|
Comp210: Principles of Computing and Programming
Fall 2004 -- Homework
#7
|
All problems will require all (applicable) steps from the design recipe,
including a template. Before you tackle the homework, remind yourself of
our General Advice,
Advice on Homeworks (in particular:
staple
and provide questions), and the
Grading Guidelines.
Remember: Contract, purpose, header and test cases
are always required!
- (30 pts total) Cleaning-up with
local
Rewrite the mergesort code first seen in
Lecture 15, using local to
eliminate redundant calculations and to encapsulate (hide) the
implementation details of the merge sort.
All the code you need to start with can be downloaded here:
mergesort.scm.
Do not use the code from the Lecture 15 download -- the above
version runs more consistently and will save you a few unnecessary
headaches later.
Do not use multi-way cond implementations!
- (15 pts) First take merge,
unzip and
mergesort
and use local to
eliminate their globally scoped helper functions as well as to eliminate
redundant calculations.
- (15 pts) Write a second
mergesort2
that combines merge,
unzip and
mergesort
into a single function. The only globally visible function
should be mergesort2
itself (and the functions you wrote in Part a -- which should not
be accessed by mergesort2).
- (90 pts total) A More General Kind of Sorting
- (10 pts) A Template for Sorting
The merge sort above actually represents a general form of "binary
comparison sorting" -- that is, sorting done by comparing the values of
only two elements at a time. The merge sort above is implemented using
Susan Merritt's template-based sorting algorithm (see, for
instance,
Dr. Wong and Dr. Nguyen's paper on an object-oriented implementation
of Merritt's ideas). In a nutshell, Merritt's thesis is that all
comparison-based sorting can be described as follows:
Step 1: Is the list one element long?
Step 2: Yes: Then the list is already sorted and we are done.
No: The split the list
into two sub-lists,
sort
the first sub-list,
sort
the second sublist and then join
the two sub-lists back into the final resultant list.
This is called a "divide-and-conquer" algorithm because it
conquers the whole problem (sorting the whole list) by dividing it into
smaller problems and conquering those individually.

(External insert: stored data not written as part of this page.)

/-- The mask `0xF` keeps the low nibble, and five bytes per glyph do not wrap (R193). -/
theorem glyphAddress_toNat (b : Byte) : (glyphAddress b).toNat = b.toNat % 16 * 5 := by
  have hnibble : (b &&& 0xF).toNat = b.toNat % 16 := Nat.and_two_pow_sub_one_eq_mod b.toNat 4
  rw [glyphAddress, BitVec.toNat_mul, BitVec.toNat_setWidth, hnibble]
  change b.toNat % 16 % 65536 * 5 % 65536 = b.toNat % 16 * 5
  omega

theorem glyphAddress_le (b : Byte) : (glyphAddress b).toNat ≤ 75 := by
  rw [glyphAddress_toNat]; omega

/-- Settles O36: row 20 reads the word, and the operand is zero-extended. -/
theorem indexIsLoaded : Obligations.IndexIsLoaded :=
  ⟨readsAs_row 20 rfl (by decide), fun aaa s => ⟨_, rfl, imm16_toNat aaa, noFaultNoFlag_setI s _⟩⟩

/-- Settles O37: row 30 reads the word, and the sum is that of `addI_toNat`. -/
theorem indexAddWrapsWithoutFlag : Obligations.IndexAddWrapsWithoutFlag :=
  ⟨readsAs_row 30 rfl (by decide), fun x s => ⟨_, rfl, addI_toNat s x, noFaultNoFlag_setI s _⟩⟩

/-- Settles O38: row 31 reads the word; the handler computes I from the register alone, and FONT gives glyph A. -/
theorem indexPointsAtTheGlyph : Obligations.IndexPointsAtTheGlyph :=
  ⟨readsAs_row 31 rfl (by decide),
    fun x s => ⟨_, rfl, glyphAddress_toNat (s.reg x), glyphAddress_le (s.reg x), noFaultNoFlag_setI s _, fun _ => rfl⟩,
    fun _ hglyph => readBytes_glyphA hglyph⟩

/-! ## Stores (R197, R198) -/

/-- The digits are those of the byte as a number, each below 10 (R197). -/
theorem decimalDigits_map_toNat (b : Byte) :
    (decimalDigits b).map BitVec.toNat = [b.toNat / 100, b.toNat / 10 % 10, b.toNat % 10] := by
  have hb := b.isLt
  simp (disch := omega) only [decimalDigits, List.map, BitVec.toNat_ofNat, Nat.mod_eq_of_lt]

/-- After Fx33 the digit number `k` stands at I + k. -/
theorem read_storeDigits {s : State} (b : Byte) (hm : s.memWf = true) (hlast : s.base ≤ 0xFFD) {k : Nat} (hk : k < 3) :
    ((s.storeBytes s.base (decimalDigits b)).read (s.base + k)).toNat =
      [b.toNat / 100, b.toNat / 10 % 10, b.toNat % 10][k] := by
  have hfits : s.base + (decimalDigits b).length ≤ Config.memSize := by
    rw [decimalDigits_length, Config.memSize]; omega
  calc ((s.storeBytes s.base (decimalDigits b)).read (s.base + k)).toNat
      = (decimalDigits b)[k].toNat := congrArg BitVec.toNat (State.read_storeBytes_inside hm _ _ hk hfits)
    _ = ((decimalDigits b).map BitVec.toNat)[k] := (List.getElem_map ..).symm
    _ = [b.toNat / 100, b.toNat / 10 % 10, b.toNat % 10][k] := by simp only [decimalDigits_map_toNat]

/-- Settles O39: inside memory Fx33 is one store of three bytes, the digits. -/
theorem decimalDigitsAreStored : Obligations.DecimalDigitsAreStored := by
  refine ⟨readsAs_row 32 rfl (by decide), fun x s hm hlast => ?_⟩
  have hin : inRange s.base 3 = true := (inRange_iff _ _).2 (.inr (Nat.add_le_add_right hlast 3))
  have hdigit {k : Nat} (hk : k < 3) := read_storeDigits (s.reg x) hm hlast hk
  exact ⟨_, (exec_ldB_eq s x).trans (rangeChecked_inside hin), hdigit (k := 0) (by decide), hdigit (k := 1) (by decide),
    hdigit (k := 2) (by decide), memExcept_storeBytes s s.base (decimalDigits (s.reg x)), sameExcept_storeBytes s _ _⟩

/-- Settles O40: inside memory Fx55 is one store of the block V0 to Vx. -/
theorem registerBlockIsStored : Obligations.RegisterBlockIsStored := by
  refine ⟨readsAs_row 33 rfl (by decide), fun x s hm hlast => ?_⟩
  have hin : inRange s.base (blockLength x) = true := (inRange_blockLength _ x).2 hlast
  have hframe : memExcept s.base (blockLength x) s (s.storeBytes s.base (s.regBlock x)) :=
    State.regBlock_length s x ▸ memExcept_storeBytes s s.base (s.regBlock x)
  exact ⟨_, (exec_ldMemVx_eq s x).trans (rangeChecked_inside hin), fun _ hr => read_storeRegBlock hm hlast hr, hframe,
    sameExcept_storeBytes s _ _⟩

/-! ## Loads (R199) -/

/-- After Fx65 a register of the block holds the byte at its own place, and a register above it what it held. -/
theorem reg_loadRegs_block (s : State) (x r : Reg) : (s.loadRegs s.base (blockLength x)).reg r =
    if r.toNat ≤ x.toNat then s.read (s.base + r.toNat) else s.reg r := by
  rw [State.reg_loadRegs s _ _ (blockLength_le x)]
  simp only [blockLength, Nat.lt_succ_iff]

/-- Settles O41: inside memory Fx65 is one load of the block V0 to Vx. -/
theorem registerBlockIsLoaded : Obligations.RegisterBlockIsLoaded := by
  refine ⟨readsAs_row 34 rfl (by decide), fun x s hlast => ?_⟩
  have hin : inRange s.base (blockLength x) = true := (inRange_blockLength _ x).2 hlast
  exact ⟨_, (exec_ldVxMem_eq s x).trans (rangeChecked_inside hin),
    fun r hr => (reg_loadRegs_block s x r).trans (if_pos hr),
    fun r hr => (reg_loadRegs_block s x r).trans (if_neg (Nat.not_le.2 hr)), sameExcept_loadRegs s _ _⟩

end Sys2Proof.Safety
end

section
/-!
PROOFS. The framebuffer's three operations (R210 to R214) and the two display instructions (R215, R216). What a sprite toggles
is first told row by row, by words, and then pixel by pixel, by `covers`.
-/

namespace Sys2Proof.Safety

open Sys2Proof.Machine

/-! ## Pixels as bits of rows (R33) -/

theorem pixel_eq_getMsbD (f : Framebuffer) {r : Nat} (c : Nat) (hr : r < 32) : f.pixel r c = f[r].getMsbD c := dif_pos hr

/-- Some bit is set, the bits counted from the left as the screen's columns are (R33). -/
theorem ne_zero_iff_getMsbD {w : Nat} {b : BitVec w} : b ≠ 0 ↔ ∃ j, b.getMsbD j = true := by
  refine ⟨fun hb => ?_, fun ⟨j, hj⟩ hb => by simp [hb] at hj⟩
  by_contra! hclear
  exact hb (BitVec.eq_of_getMsbD_eq fun j _ => by simp [hclear j])

/-! ## One byte of a sprite (R212) -/

/-- Column `c` of the screen takes the byte's bit that stands as many places right of column `x`, around the edge. -/
theorem spriteMask_getMsbD (x : Nat) (b : Byte) {c : Nat} (hc : c < 64) :
    (spriteMask x b).getMsbD c = b.getMsbD ((c + (64 - x % 64)) % 64) := by
  have hshifted (j : Nat) : ((b.setWidth 64) <<< 56).getMsbD j = b.getMsbD j := by
    rw [BitVec.getMsbD_shiftLeft, BitVec.getMsbD_setWidth]
    simp
  rw [spriteMask, BitVec.getMsbD_rotateRight, hshifted, hshifted, ← apply_ite b.getMsbD, decide_eq_true hc, Bool.true_and]
  congr 1
  split <;> omega

theorem spriteMask_getMsbD_iff (x : Nat) (b : Byte) (c : Nat) :
    (spriteMask x b).getMsbD c = true ↔ ∃ j < 8, b.getLsbD (7 - j) = true ∧ c = (x + j) % 64 := by
  constructor
  · intro hbit
    have hc : c < 64 := BitVec.lt_of_getMsbD hbit
    rw [spriteMask_getMsbD x b hc, BitVec.getMsbD_eq_getLsbD, Bool.and_eq_true, decide_eq_true_eq] at hbit
    exact ⟨_, hbit.1, hbit.2, by omega⟩
  · rintro ⟨j, hj, hbit, rfl⟩
    have hback : ((x + j) % 64 + (64 - x % 64)) % 64 = j := by omega
    rw [spriteMask_getMsbD x b (Nat.mod_lt _ (by decide)), hback, BitVec.getMsbD_eq_getLsbD, decide_eq_true hj, hbit]
    rfl

/-! ## Covered pixels (R212) -/

theorem covers_nil (x y r c : Nat) : ¬ covers x y [] r c := fun ⟨_, _, hk, _⟩ => absurd hk (Nat.not_lt_zero _)

/-- The first byte covers pixels of its own row, the others are a sprite drawn one row lower. -/
theorem covers_cons {x y : Nat} {b : Byte} {bs : List Byte} {r c : Nat} : covers x y (b :: bs) r c ↔
    (r = y % 32 ∧ (spriteMask x b).getMsbD c = true) ∨ covers x (y + 1) bs r c := by
  rw [spriteMask_getMsbD_iff]
  constructor
  · rintro ⟨k, j, hk, hj, hbit, hr, hc⟩
    cases k with
    | zero => exact .inl ⟨hr, j, hj, hbit, hc⟩
    | succ k => exact .inr ⟨k, j, Nat.lt_of_succ_lt_succ hk, hj, hbit, by rw [hr]; congr 1; omega, hc⟩
  · rintro (⟨hr, j, hj, hbit, hc⟩ | ⟨k, j, hk, hj, hbit, hr, hc⟩)
    · exact ⟨0, j, Nat.succ_pos _, hj, hbit, hr, hc⟩
    · exact ⟨k + 1, j, Nat.succ_lt_succ hk, hj, hbit, by rw [hr]; congr 1; omega, hc⟩

/-- A sprite of at most 32 rows does not come back to the row of its first byte. -/
theorem covers_row_ne {x y : Nat} {bs : List Byte} {r c : Nat} (hlen : bs.length < 32) (h : covers x (y + 1) bs r c) :
    r ≠ y % 32 := by
  obtain ⟨k, -, hk, -, -, rfl, -⟩ := h
  omega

It is called a "template pattern" because the
split-sort-sort-join constitutes a programmatic template that all binary
comparison sorting algorithms follow.
In the above algorithm, the check for the list being one element long
occurs when the process is delegated to the helper function. The
empty?
case of the helper is only called when the list is one element
long.
The unzip function
performs the splitting of the list into two sub-lists. These sub-lists
are then sorted.
The merge function
joins the two sorted sub-lists back into a single, sorted list.
In general however, to sort a list, we just need to create a matching
pair of functions, one to split the list into two pieces and another to
join the split lists back together again after they have been sorted.
I recommend that you run the Java applet demo on the above link to see
an animation of template pattern sorting. When the demo comes up, select
"Graphical Ordering", "Graphic Split/Join" and "Merge Sort". Click the
"Build" button to create a random set of values, then click "Sort" to
see them get sorted. You may want to increase the "Compare Delay" and
"Sort Delay" to slow the animation down. Some people prefer to see the
animation using bars rather than dots. The split lists (arrays actually,
here) show up as different colors and the white flashing values are the
ones being compared in size at any given moment.
To accomplish this, we need to modify the
mergesort
function from above (not
mergesort2
-- why not?) to be
more general. We will do this by first defining a structure, called
Sorter, that holds two
functions:
;; Sorter is structure that
holds the split and join functions needed for template pattern sorting.
;; where split and join have the following abstract contracts
;; split: list-of-any --> (list list-of-any list-of-any)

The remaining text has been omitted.